Перекусив и выпив эля в пабе на Принс-Алберт-роуд, они вдвоем поднялись на вершину холма Примроз-хилл, где и заняли парковую скамью у края склона. Погода стояла бесснежная, влажная. Город-великан, уже почти целиком воскресший, лишь с отдельными пятнами леса или пустошей, странно выглядевшими среди сплошной массы домов, лежал перед ними, разделённый кривым серо-свинцовым лезвием Темзы.
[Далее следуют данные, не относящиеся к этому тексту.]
/-- SEARCH_X and SEARCH_Y. -/
def ssSearchX (s : Session) : Nat := bits s.cfg 64 16
def ssSearchY (s : Session) : Nat := bits s.cfg 80 16

/-- The vectors that stay in the search range, at `k` units to a sample. -/
def inSearch (s : Session) (k : Nat) (v : Int × Int) : Bool :=
  v.1.natAbs ≤ k * ssSearchX s && v.2.natAbs ≤ k * ssSearchY s

/-- Step 1 of R292: the two lowest on the quarter planes. -/
def searchQuarter (s : Session) (cur ref : Pyramid) (bx by' : Nat) (candidates : List (Int × Int)) : List (Int × Int) :=
  let plane := fun (p : Pyramid) => planeAt p.quarter (p.w / 4) (p.h / 4)
  let fits := fun (v : Int × Int) => v.1.natAbs ≤ ssSearchX s / 4 && v.2.natAbs ≤ ssSearchY s / 4
  let all := ((ring (0, 0) (ssSearchX s / 4) (ssSearchY s / 4) 1) ++
    candidates.flatMap fun v => ring (v.1 / 16, v.2 / 16) 2 2 1).filter fits
  let cost := sad (plane cur) (plane ref) 4 (4 * bx) (4 * by')
  match lowest cost all with
  | none => []
  | some v => v :: (lowest cost (all.filter (· ≠ v))).toList

/-- Step 2: each kept vector doubled and refined on the half planes, one kept. -/
def searchHalf (s : Session) (cur ref : Pyramid) (bx by' : Nat) (kept : List (Int × Int)) : Int × Int :=
  let plane := fun (p : Pyramid) => planeAt p.half (p.w / 2) (p.h / 2)
  let fits := fun (v : Int × Int) => v.1.natAbs ≤ ssSearchX s / 2 && v.2.natAbs ≤ ssSearchY s / 2
  (lowest (sad (plane cur) (plane ref) 8 (8 * bx) (8 * by'))
    ((kept.flatMap fun v => ring (2 * v.1, 2 * v.2) 2 2 1).filter fits)).getD (0, 0)

/-- A plane at a place in quarter samples. -/
def quarterSample (codec : Nat) (plane : Int → Int → Nat) (x y : Int) : Nat :=
  if x % 4 = 0 ∧ y % 4 = 0 then plane (x / 4) (y / 4) else Config.interpolate codec plane x y

/-- SATD + λ × bits of a vector at full resolution. -/
def vectorCost (s : Session) (qp : Nat) (cur ref : Pyramid) (bx by' : Nat) (v : Int × Int) : Nat :=
  let here := planeAt cur.full cur.w cur.h
  let there := quarterSample (ssCodec s) (planeAt ref.full ref.w ref.h)
  let diffs := (List.range 16).flatMap fun (j : Nat) => (List.range 16).map fun (i : Nat) =>
    let x : Int := 16 * bx + i
    let y : Int := 16 * by' + j
    (here x y : Int) - there (4 * x + v.1) (4 * y + v.2)
  Config.satd (ssCodec s) diffs + Config.lambda (ssCodec s) qp * Config.vectorBits (ssCodec s) v

/-- Step 3: the vector doubled and refined by full, half and quarter samples. -/
def searchFull (s : Session) (qp : Nat) (cur ref : Pyramid) (bx by' : Nat) (v : Int × Int) : Int × Int :=
  let refine := fun (v : Int × Int) (n k : Nat) =>
    (lowest (vectorCost s qp cur ref bx by') ((ring v n n k).filter (inSearch s 4))).getD v
  refine (refine (refine (8 * v.1, 8 * v.2) 2 4) 1 2) 1 1

/-- The vector of a 16 × 16 block in a reference. -/
def searchBlock (s : Session) (qp : Nat) (cur ref : Pyramid) (bx by' : Nat) (candidates : List (Int × Int)) : Int × Int :=
  searchFull s qp cur ref bx by' (searchHalf s cur ref bx by' (searchQuarter s cur ref bx by' candidates))

/-- The references of a picture: the latest REFS pictures, latest first; none of an IDR. (DEDUCED, log entry 96) -/
def encodeRefs (s : Session) (idr : Bool) : List PoolEntry :=
  if idr then []
  else
    let rs := s.pool.filter PoolEntry.isRef
    ((List.range (s.decoded + 1)).reverse.filterMap fun o => rs.find? fun e => e.order == o).take (ssRefs s)

/-- Store the vectors of a block in the picture's AUX, one of each reference. -/
def Block.putVectors (b : Block) (s : Session) (e : PoolEntry) (bx by' : Nat) (vs : List (Int × Int)) : Block :=
  let code := fun (v : Int) => leBytes 2 (v % 65536).toNat
  b.bufPut e.aux (16 * (by' * blocksAcross s + bx))
    ((vs.flatMap fun v => code v.1 ++ code v.2) ++ List.replicate (16 - 4 * vs.length) 0)

/-- The vectors of a block: in each reference, from its candidates left, above, above right and co-located.
(DESIGN CHOICE, log entry 89) -/
def Block.searchVectors (b : Block) (s : Session) (qp : Nat) (cur : Pyramid) (e : PoolEntry) (refs : List PoolEntry)
    (bx by' : Nat) : List (Int × Int) :=
  refs.zipIdx.map fun r =>
    let near := ((if 0 < bx then [b.auxVector s e (bx - 1) by' r.2] else []) ++
      (if 0 < by' then [b.auxVector s e bx (by' - 1) r.2] else []) ++
      (if 0 < by' ∧ bx + 1 < blocksAcross s then [b.auxVector s e (bx + 1) (by' - 1) r.2] else []))
    searchBlock s qp cur (b.refPyramid s r.1) bx by' (near ++ [b.auxVector s r.1 bx by' 0])

/-- The motion search of a CTU row: its blocks in raster order. -/
def Block.searchRow (b : Block) (s : Session) (qp row : Nat) (cur : Pyramid) (e : PoolEntry) (refs : List PoolEntry) : Block :=
  let rows := (List.range (cdiv (ssH s) 16)).filter fun y => y / 4 == row
  b.each (rows.flatMap fun y => (List.range (blocksAcross s)).map fun x => (x, y)) fun b p =>
    b.putVectors s e p.1 p.2 (b.searchVectors s qp cur e refs p.1 p.2)

/-! Rows under the cap (R293 to R295). -/

/-- The bytes that R295 keeps back before a CTU of a slice. -/
def encodeReserve (s : Session) (ctu slice : Nat) : Nat := 2 * (enCtus s - 1 - ctu) + 64 * (enSlices s - 1 - slice) + 16

/-- A row in progress: its bytes so far, what the coder has made, and CAP_CTU. -/
structure RowRun where
  out : List Byte
  coder : Nat
  cap : Nat
  deriving DecidableEq, Repr

/-- One CTU: coded normally while R295 holds, minimal from the first at which it does not. `before` are the picture's
bytes before the row. -/
def codeOne (c : Cmd) (s : Session) (before slice : Nat) (work : Nat → Nat → CtuWork) (r : RowRun) (ctu : Nat) : RowRun :=
  let w := work ctu r.coder
  let normal := Config.codeCtu w
  if r.cap = 0xFFF ∧ before + r.out.length + normal.bytes.length + encodeReserve s ctu slice ≤ enCap c then
    { r with out := r.out ++ normal.bytes, coder := normal.coder }
  else
    let least := Config.minimalCtu w
    { out := r.out ++ least.bytes.take 2, coder := least.coder, cap := if r.cap = 0xFFF then ctu else r.cap }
За столиком Джэнет Хардкасл успела рассказать о своей нехитрой первой жизни. Она и не подумала упасть в объятия Тёмных, куда хотел отправить девушку Алфред своим данайским даром. Золотые монеты потратила частью на помощь больной, обнищавшей подруге; за остаток — наняла учителей хороших манер и правильной речи. Через полгода, став «настоящей леди», поступила, выиграв конкурс, продавщицей в цветочный магазин на Чансери-лейн. Явился у Джэнет славный парень, стюард с небольшого парохода, ходившего в Брайтон. Но затем началась мировая война, и парня забрали на континент. Так и не дождавшись его, Джэнет сгорела от испанского гриппа… Бернард Шоу, приятель Доули, язвительный гений, превратил нехитрую историю цветочницы с Ковент-Гарден в сказку о Золушке, покорившей короля лингвистов. Но Джэнет, не подозревая о всемирной славе Элизы Дулитл, покоилась на Хайгетском кладбище до тех пор, пока не зазвучали трубы Прекрасного Суда…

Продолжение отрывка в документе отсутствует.